> REQUIRED ACTION: Restate, word for word, the lines from the opening line of the data through the line containing "there are. -/", both included, and nothing else.

> DATA SHOWN:

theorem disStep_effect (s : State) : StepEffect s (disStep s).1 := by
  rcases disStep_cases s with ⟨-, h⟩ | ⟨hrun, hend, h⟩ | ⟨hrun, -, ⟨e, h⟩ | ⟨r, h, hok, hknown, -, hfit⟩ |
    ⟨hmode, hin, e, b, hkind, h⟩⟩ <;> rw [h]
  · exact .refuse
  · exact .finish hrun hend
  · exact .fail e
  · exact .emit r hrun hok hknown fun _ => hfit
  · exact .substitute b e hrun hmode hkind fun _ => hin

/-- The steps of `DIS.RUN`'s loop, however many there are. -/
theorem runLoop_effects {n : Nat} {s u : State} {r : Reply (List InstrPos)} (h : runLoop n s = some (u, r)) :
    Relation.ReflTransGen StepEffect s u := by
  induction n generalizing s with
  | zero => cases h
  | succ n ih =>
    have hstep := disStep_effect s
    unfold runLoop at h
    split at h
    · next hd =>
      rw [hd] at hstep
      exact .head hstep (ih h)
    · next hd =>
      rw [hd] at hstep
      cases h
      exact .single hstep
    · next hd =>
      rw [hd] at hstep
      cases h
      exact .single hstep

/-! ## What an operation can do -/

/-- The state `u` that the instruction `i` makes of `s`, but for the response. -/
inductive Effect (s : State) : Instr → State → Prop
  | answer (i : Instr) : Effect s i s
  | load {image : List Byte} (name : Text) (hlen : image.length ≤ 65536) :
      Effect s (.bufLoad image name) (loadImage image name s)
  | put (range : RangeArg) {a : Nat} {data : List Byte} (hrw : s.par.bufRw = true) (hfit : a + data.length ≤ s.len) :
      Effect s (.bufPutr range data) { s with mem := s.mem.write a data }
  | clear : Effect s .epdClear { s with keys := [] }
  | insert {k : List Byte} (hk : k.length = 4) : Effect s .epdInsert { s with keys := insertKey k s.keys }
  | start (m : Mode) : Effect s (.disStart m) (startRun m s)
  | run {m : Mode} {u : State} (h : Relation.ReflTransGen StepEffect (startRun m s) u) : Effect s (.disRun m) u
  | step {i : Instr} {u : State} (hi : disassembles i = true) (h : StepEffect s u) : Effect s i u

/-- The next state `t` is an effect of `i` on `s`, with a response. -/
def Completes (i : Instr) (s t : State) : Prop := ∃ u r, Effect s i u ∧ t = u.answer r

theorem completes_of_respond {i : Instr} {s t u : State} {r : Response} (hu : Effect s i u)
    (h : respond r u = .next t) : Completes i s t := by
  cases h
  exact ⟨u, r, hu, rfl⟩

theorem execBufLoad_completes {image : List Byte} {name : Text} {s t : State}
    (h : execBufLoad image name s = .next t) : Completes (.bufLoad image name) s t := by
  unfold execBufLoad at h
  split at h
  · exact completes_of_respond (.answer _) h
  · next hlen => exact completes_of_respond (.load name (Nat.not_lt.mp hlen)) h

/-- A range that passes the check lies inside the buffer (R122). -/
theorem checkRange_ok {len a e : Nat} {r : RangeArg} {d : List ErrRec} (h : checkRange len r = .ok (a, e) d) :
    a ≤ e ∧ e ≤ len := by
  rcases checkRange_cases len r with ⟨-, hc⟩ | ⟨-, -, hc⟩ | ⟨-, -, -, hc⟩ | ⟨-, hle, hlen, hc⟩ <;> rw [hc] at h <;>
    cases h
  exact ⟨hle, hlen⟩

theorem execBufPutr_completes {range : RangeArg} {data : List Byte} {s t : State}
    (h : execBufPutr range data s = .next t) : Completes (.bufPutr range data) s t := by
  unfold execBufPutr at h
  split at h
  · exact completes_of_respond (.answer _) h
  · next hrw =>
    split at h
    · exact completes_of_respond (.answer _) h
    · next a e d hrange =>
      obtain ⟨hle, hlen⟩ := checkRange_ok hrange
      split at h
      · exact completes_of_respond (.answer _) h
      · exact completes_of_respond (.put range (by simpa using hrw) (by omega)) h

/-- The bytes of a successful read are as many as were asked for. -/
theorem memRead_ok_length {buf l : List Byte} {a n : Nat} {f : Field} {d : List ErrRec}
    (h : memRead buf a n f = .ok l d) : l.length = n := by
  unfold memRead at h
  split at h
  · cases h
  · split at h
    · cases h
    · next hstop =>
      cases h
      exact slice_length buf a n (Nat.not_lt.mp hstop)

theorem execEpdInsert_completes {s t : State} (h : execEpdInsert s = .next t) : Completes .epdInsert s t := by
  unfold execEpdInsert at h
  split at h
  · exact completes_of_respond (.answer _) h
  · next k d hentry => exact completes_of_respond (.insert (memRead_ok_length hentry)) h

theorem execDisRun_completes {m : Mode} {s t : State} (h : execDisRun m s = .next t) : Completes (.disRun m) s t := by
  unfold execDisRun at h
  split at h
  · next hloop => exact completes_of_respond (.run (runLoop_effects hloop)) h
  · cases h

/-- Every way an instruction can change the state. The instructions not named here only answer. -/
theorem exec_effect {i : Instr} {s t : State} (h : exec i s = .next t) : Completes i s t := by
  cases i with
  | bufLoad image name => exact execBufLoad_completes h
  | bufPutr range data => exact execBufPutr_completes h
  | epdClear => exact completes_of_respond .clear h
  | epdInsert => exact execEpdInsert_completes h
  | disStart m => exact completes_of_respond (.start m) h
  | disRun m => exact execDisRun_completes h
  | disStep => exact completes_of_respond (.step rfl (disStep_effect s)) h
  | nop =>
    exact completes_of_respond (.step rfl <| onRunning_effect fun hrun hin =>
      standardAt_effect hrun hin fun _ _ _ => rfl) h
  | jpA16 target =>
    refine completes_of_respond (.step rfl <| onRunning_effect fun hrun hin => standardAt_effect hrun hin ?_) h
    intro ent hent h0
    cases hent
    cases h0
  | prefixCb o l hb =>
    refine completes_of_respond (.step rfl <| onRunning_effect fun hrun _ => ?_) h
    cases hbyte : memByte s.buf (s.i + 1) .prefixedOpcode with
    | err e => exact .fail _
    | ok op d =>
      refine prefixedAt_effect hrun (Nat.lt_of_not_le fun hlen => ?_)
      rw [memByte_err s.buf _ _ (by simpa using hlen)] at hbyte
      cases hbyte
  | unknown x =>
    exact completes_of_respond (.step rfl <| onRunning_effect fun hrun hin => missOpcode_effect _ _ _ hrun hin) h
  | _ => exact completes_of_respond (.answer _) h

> EXERCISE RESPONSE:
theorem disStep_effect (s : State) : StepEffect s (disStep s).1 := by
  rcases disStep_cases s with ⟨-, h⟩ | ⟨hrun, hend, h⟩ | ⟨hrun, -, ⟨e, h⟩ | ⟨r, h, hok, hknown, -, hfit⟩ |
    ⟨hmode, hin, e, b, hkind, h⟩⟩ <;> rw [h]
  · exact .refuse
  · exact .finish hrun hend
  · exact .fail e
  · exact .emit r hrun hok hknown fun _ => hfit
  · exact .substitute b e hrun hmode hkind fun _ => hin

/-- The steps of `DIS.RUN`'s loop, however many there are. -/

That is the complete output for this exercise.